I have a process (A) that will continuously get new data from some external source. Every time another process request some data from A, A will return and remove it from its state, meaning that as long as data requests are faster or at the same speed as new data is collected by A, memory is not an issue.

As you can imagine, this is not the case, the rate that data is removed from A varies, so sometimes it is faster than the rate new data is arriving and sometimes is not.

To manage that, I was thinking of establishing some maximum allowed memory A can have, and if it reaches it, it will stop collecting data until the memory is lower again.

Example:
Maximum memory A is allowed to have is 5GB.

After collecting some data, it reached 5.1GB, instead of collecting more data, A sleeps for 10 seconds, after that it checks its ram usage again, if it is still bigger than 5GB, it sleeps again, if not, it resumes collecting new data.

My question is, first, is this a good solution/idea?

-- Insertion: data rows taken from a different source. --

-- ==== Sys2Proof/Word.lean ====
section
/-! DEFINITION. The words of the machine: bytes, doublewords, quadwords, 128-bit lanes, vector registers
(00_scope.md R10). -/

namespace Sys2Proof

abbrev Byte := BitVec 8
abbrev Dword := BitVec 32
abbrev Quad := BitVec 64
/-- A 128-bit lane, the group of four doublewords the shuffle works on (00_scope.md R10, R17). -/
abbrev Lane := BitVec 128

/-- A vector register as its four 128-bit lanes: lane l is bits 128l+127:128l (00_scope.md R10). -/
structure Zmm where
  lane0 : Lane
  lane1 : Lane
  lane2 : Lane
  lane3 : Lane
deriving DecidableEq, Repr

end Sys2Proof
end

Also, how can I get this memory information for A process efficiently? I think I can get if from Process.info but I’m not sure which field total_heap_size, heap_size, stack_size, etc should I use.

Hello,
have you already looked at GenStage?
If I understand well, you are looking for some form of backpressure.
Hth.

I did, but as far as I know I cannot change the max_demand logic to check for the process stored memory and not just a number of demands, if that was possible I think GenStage would make perfect sense.

I see, having no real-world experience with this kind of problem I’m probably misunderstanding it, but searching a while I found a ‘solved’ thread in the forum where a memory issue was accounted with GenStage (edit: actually the subject was Flow): […] memory was growing quite fast to more than 1gb, I ctrl+ced to not exhaust my RAM".
Maybe that is an indirect way to keep memory under control? Sorry if getting it wrong.

If your state is going to be that big you’ll want to keep that data in ETS otherwise every iteration of that process state will he kept in memory until it’s garbage collected. And you can easily get the size of an ets table and base some logic off of that.

Take a look at Broadway for processing from that queue. It’s GenStage but with a lot of things already done for you.

Hey @patrickdm, thanks for the suggestion, you are right in thinking that limiting the chunk size would fix it, but if I got it right this is only valid when I’m streaming something right (eg. a file content).

In my case, I have multiple external sources and its data is variable in size (that’s why I can’t limit it with max_demand).

I didn’t use ETS initially because the data is a list that is prepended with new data (in an ordered manner), so simply using a List sounded like a better fit.

But I guess I can have the same behavior if I use an ordered set ETS.

Thanks, I will try that!